Return the full set of records, matching them character for character.

===============

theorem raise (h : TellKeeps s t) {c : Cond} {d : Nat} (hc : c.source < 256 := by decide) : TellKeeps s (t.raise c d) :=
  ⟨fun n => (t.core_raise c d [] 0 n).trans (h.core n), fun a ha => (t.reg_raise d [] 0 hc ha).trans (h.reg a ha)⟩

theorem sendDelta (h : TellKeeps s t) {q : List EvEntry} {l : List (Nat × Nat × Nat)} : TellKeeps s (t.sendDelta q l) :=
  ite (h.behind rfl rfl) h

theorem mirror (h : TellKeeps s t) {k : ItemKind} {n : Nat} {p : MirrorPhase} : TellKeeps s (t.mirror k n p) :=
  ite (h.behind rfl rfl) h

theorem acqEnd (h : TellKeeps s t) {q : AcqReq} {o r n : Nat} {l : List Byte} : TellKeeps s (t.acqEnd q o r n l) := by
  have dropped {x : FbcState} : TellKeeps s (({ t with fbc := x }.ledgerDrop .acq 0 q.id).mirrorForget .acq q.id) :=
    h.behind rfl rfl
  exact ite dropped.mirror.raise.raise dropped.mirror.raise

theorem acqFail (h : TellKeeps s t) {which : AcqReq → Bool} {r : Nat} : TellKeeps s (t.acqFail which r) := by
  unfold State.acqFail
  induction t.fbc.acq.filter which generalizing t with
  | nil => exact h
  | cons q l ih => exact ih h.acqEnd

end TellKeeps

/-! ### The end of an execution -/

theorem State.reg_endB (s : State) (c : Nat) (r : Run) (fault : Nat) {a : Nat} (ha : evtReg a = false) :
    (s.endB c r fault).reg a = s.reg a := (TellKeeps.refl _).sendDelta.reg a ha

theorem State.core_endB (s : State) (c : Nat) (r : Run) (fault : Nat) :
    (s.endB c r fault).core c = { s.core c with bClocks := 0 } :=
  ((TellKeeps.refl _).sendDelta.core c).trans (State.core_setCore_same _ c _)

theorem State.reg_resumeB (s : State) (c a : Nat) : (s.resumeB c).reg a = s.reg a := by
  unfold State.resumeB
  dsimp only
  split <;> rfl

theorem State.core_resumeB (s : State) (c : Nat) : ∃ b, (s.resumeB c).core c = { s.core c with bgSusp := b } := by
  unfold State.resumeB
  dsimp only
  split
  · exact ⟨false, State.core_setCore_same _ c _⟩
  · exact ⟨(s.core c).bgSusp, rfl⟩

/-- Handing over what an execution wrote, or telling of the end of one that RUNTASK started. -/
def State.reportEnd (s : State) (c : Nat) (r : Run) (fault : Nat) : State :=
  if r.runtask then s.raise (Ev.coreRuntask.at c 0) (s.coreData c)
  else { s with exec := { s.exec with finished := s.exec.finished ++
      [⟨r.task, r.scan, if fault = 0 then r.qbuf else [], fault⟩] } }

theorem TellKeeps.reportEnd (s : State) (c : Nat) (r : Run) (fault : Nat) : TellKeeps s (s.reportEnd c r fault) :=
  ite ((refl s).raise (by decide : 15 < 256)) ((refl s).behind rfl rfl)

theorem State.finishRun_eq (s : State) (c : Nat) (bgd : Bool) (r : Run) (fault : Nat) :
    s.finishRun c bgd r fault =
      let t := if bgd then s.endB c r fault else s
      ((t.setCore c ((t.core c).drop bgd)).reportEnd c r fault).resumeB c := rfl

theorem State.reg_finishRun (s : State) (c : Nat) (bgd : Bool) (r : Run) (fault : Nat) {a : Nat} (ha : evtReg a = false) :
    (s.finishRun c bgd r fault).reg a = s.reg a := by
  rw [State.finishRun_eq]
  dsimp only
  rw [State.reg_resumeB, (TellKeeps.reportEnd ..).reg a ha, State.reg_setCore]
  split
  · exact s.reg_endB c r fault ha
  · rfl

===============

(Result of this task)
theorem raise (h : TellKeeps s t) {c : Cond} {d : Nat} (hc : c.source < 256 := by decide) : TellKeeps s (t.raise c d) :=
  ⟨fun n => (t.core_raise c d [] 0 n).trans (h.core n), fun a ha => (t.reg_raise d [] 0 hc ha).trans (h.reg a ha)⟩

theorem sendDelta (h : TellKeeps s t) {q : List EvEntry} {l : List (Nat × Nat × Nat)} : TellKeeps s (t.sendDelta q l) :=
  ite (h.behind rfl rfl) h

theorem mirror (h : TellKeeps s t) {k : ItemKind} {n : Nat} {p : MirrorPhase} : TellKeeps s (t.mirror k n p) :=
  ite (h.behind rfl rfl) h

theorem acqEnd (h : TellKeeps s t) {q : AcqReq} {o r n : Nat} {l : List Byte} : TellKeeps s (t.acqEnd q o r n l) := by
  have dropped {x : FbcState} : TellKeeps s (({ t with fbc := x }.ledgerDrop .acq 0 q.id).mirrorForget .acq q.id) :=
    h.behind rfl rfl
  exact ite dropped.mirror.raise.raise dropped.mirror.raise

theorem acqFail (h : TellKeeps s t) {which : AcqReq → Bool} {r : Nat} : TellKeeps s (t.acqFail which r) := by
  unfold State.acqFail
  induction t.fbc.acq.filter which generalizing t with
  | nil => exact h
  | cons q l ih => exact ih h.acqEnd

end TellKeeps

/-! ### The end of an execution -/

theorem State.reg_endB (s : State) (c : Nat) (r : Run) (fault : Nat) {a : Nat} (ha : evtReg a = false) :
    (s.endB c r fault).reg a = s.reg a := (TellKeeps.refl _).sendDelta.reg a ha

theorem State.core_endB (s : State) (c : Nat) (r : Run) (fault : Nat) :
    (s.endB c r fault).core c = { s.core c with bClocks := 0 } :=
  ((TellKeeps.refl _).sendDelta.core c).trans (State.core_setCore_same _ c _)

theorem State.reg_resumeB (s : State) (c a : Nat) : (s.resumeB c).reg a = s.reg a := by
  unfold State.resumeB
  dsimp only
  split <;> rfl

theorem State.core_resumeB (s : State) (c : Nat) : ∃ b, (s.resumeB c).core c = { s.core c with bgSusp := b } := by
  unfold State.resumeB
  dsimp only
  split
  · exact ⟨false, State.core_setCore_same _ c _⟩
  · exact ⟨(s.core c).bgSusp, rfl⟩

/-- Handing over what an execution wrote, or telling of the end of one that RUNTASK started. -/
def State.reportEnd (s : State) (c : Nat) (r : Run) (fault : Nat) : State :=
  if r.runtask then s.raise (Ev.coreRuntask.at c 0) (s.coreData c)
  else { s with exec := { s.exec with finished := s.exec.finished ++
      [⟨r.task, r.scan, if fault = 0 then r.qbuf else [], fault⟩] } }

theorem TellKeeps.reportEnd (s : State) (c : Nat) (r : Run) (fault : Nat) : TellKeeps s (s.reportEnd c r fault) :=
  ite ((refl s).raise (by decide : 15 < 256)) ((refl s).behind rfl rfl)

theorem State.finishRun_eq (s : State) (c : Nat) (bgd : Bool) (r : Run) (fault : Nat) :
    s.finishRun c bgd r fault =
      let t := if bgd then s.endB c r fault else s
      ((t.setCore c ((t.core c).drop bgd)).reportEnd c r fault).resumeB c := rfl

theorem State.reg_finishRun (s : State) (c : Nat) (bgd : Bool) (r : Run) (fault : Nat) {a : Nat} (ha : evtReg a = false) :
    (s.finishRun c bgd r fault).reg a = s.reg a := by
  rw [State.finishRun_eq]
  dsimp only
  rw [State.reg_resumeB, (TellKeeps.reportEnd ..).reg a ha, State.reg_setCore]
  split
  · exact s.reg_endB c r fault ha
  · rfl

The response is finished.